____ Data section

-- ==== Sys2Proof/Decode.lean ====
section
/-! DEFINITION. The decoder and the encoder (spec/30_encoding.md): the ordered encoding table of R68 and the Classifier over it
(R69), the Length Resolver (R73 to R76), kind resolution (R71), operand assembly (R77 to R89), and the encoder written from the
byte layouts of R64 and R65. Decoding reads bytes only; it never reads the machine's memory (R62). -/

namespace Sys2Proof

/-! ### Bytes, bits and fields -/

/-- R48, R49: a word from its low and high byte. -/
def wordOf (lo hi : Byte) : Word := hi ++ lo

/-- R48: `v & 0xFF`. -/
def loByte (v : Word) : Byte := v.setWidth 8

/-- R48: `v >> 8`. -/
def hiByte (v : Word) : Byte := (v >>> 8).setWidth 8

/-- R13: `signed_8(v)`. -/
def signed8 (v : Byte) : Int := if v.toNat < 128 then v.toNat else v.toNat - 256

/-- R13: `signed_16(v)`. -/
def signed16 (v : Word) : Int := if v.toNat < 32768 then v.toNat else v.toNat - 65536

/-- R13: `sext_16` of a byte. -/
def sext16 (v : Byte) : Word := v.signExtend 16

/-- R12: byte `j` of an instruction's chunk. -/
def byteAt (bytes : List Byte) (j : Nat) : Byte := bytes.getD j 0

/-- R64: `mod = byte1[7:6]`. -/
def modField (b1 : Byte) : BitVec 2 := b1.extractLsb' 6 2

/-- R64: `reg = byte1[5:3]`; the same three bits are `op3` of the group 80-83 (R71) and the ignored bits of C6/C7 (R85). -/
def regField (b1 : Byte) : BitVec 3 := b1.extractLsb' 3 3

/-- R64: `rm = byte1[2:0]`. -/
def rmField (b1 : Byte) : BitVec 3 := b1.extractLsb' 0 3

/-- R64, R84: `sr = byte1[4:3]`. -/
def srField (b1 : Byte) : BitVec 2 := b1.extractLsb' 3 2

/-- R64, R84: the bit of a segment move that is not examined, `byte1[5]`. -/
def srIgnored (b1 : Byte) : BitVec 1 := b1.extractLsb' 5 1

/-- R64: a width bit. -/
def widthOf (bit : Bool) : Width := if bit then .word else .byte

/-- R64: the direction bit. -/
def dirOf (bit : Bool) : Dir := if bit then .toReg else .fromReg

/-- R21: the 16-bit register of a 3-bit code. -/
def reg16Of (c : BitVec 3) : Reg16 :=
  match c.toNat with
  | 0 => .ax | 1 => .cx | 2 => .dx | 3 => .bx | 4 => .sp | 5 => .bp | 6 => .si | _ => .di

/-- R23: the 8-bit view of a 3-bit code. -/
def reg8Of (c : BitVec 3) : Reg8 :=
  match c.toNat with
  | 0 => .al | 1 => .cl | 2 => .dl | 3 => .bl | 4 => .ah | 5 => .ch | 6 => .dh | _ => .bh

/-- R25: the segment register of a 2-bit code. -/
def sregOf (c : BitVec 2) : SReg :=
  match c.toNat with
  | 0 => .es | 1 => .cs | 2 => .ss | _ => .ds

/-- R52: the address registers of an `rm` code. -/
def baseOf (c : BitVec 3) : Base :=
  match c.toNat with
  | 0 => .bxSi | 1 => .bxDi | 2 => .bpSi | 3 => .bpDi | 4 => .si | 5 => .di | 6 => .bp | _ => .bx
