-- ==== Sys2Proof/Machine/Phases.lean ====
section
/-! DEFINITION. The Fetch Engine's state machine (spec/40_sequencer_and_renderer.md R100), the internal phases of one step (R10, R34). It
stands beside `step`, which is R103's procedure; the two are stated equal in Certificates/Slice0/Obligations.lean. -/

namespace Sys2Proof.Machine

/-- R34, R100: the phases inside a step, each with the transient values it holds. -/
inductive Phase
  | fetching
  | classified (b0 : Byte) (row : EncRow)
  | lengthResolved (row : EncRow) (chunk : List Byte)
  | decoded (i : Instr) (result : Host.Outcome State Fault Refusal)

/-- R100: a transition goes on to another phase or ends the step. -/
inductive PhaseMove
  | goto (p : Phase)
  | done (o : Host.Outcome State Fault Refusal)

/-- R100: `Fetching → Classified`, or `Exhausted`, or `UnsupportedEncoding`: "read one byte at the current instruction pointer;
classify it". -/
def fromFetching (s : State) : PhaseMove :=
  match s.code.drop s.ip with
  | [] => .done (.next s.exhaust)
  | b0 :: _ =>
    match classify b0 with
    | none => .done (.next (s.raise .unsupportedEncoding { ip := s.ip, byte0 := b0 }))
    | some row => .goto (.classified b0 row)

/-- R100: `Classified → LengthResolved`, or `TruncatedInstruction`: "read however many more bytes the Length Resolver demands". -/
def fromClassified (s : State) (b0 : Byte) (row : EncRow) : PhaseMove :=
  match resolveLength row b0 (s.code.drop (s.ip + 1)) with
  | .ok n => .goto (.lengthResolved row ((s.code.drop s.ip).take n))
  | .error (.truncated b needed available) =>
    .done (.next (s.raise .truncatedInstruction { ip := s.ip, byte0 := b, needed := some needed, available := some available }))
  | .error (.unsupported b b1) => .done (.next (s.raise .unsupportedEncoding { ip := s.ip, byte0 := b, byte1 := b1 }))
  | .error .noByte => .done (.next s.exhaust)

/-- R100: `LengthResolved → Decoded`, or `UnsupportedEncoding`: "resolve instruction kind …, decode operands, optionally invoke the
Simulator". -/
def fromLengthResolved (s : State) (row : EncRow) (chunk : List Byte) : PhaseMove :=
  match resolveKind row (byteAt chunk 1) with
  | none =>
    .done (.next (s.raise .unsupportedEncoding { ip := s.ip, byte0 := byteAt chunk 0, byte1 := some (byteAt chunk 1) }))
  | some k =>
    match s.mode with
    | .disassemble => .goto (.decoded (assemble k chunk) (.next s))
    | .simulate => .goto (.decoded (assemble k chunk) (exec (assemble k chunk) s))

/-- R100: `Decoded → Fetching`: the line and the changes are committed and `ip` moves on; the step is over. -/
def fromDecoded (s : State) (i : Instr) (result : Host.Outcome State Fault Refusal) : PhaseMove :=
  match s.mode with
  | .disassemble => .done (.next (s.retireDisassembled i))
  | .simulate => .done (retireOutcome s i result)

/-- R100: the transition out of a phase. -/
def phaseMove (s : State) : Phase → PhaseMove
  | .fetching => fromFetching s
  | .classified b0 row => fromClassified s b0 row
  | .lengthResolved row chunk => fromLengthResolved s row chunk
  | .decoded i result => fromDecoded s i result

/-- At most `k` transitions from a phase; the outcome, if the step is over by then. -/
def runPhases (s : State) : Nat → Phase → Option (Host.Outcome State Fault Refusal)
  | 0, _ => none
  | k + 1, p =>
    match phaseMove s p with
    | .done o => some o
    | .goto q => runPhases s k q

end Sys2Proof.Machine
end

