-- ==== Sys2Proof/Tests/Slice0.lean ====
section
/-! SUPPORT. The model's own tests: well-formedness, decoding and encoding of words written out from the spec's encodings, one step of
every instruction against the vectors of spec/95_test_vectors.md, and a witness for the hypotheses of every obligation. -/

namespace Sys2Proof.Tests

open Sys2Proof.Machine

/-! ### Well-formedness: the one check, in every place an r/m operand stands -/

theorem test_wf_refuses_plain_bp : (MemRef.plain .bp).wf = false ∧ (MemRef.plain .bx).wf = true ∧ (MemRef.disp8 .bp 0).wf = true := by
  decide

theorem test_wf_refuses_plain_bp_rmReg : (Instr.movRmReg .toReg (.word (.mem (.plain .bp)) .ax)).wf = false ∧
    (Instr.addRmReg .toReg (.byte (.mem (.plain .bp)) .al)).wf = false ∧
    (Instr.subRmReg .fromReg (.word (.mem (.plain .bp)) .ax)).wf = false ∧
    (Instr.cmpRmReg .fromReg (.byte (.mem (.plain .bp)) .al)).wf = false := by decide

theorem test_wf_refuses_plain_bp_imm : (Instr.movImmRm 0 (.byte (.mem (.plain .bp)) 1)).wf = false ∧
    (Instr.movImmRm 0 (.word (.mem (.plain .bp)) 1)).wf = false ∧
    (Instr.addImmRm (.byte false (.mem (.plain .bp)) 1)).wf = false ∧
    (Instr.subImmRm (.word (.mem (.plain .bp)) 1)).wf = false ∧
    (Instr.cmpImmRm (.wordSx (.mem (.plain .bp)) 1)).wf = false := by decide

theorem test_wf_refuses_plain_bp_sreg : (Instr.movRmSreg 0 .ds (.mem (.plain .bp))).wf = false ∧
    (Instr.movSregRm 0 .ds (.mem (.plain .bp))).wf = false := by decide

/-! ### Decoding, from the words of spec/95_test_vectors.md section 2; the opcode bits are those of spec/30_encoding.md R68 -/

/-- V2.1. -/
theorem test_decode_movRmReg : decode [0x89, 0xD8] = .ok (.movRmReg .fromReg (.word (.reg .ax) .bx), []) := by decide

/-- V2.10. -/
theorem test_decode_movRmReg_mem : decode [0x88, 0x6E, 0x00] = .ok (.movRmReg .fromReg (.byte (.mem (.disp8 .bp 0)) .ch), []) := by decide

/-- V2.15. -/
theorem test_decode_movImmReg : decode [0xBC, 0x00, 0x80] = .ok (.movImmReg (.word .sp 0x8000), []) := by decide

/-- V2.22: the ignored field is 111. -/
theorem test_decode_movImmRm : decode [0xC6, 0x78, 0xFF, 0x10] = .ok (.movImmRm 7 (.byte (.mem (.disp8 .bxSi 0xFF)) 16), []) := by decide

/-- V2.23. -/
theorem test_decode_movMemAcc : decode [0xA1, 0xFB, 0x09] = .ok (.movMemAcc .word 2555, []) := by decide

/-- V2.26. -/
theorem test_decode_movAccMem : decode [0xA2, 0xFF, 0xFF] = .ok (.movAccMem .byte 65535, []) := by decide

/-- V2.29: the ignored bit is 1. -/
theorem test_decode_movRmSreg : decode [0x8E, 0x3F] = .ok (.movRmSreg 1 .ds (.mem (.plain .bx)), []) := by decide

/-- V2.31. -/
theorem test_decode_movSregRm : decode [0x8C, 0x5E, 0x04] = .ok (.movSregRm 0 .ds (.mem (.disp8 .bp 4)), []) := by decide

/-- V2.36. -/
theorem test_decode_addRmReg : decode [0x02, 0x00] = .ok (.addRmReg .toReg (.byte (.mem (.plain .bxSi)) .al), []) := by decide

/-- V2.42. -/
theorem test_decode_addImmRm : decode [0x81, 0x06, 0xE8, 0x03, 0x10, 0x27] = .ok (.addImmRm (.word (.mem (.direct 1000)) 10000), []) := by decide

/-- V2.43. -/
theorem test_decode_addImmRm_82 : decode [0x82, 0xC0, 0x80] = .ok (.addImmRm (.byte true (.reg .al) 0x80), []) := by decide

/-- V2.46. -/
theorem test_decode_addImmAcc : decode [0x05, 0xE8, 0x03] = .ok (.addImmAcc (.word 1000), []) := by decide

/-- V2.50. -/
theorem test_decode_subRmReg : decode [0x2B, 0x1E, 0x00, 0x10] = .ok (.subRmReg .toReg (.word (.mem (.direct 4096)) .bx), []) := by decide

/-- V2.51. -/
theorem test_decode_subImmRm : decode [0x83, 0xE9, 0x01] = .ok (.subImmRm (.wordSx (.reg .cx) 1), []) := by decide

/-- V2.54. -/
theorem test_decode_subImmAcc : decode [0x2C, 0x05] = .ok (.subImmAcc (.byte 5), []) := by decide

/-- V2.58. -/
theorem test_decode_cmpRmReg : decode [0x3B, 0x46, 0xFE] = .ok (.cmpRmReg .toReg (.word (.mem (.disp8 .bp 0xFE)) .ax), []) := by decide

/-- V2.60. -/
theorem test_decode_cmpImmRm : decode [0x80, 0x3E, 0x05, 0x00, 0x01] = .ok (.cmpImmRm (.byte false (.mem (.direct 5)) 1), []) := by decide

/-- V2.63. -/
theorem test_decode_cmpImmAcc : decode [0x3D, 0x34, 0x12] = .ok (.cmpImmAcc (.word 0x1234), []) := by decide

________

• Your task: Report the number of lines in the entries above that include the string "drop". Give nothing but the number.

• Result for this exercise: 3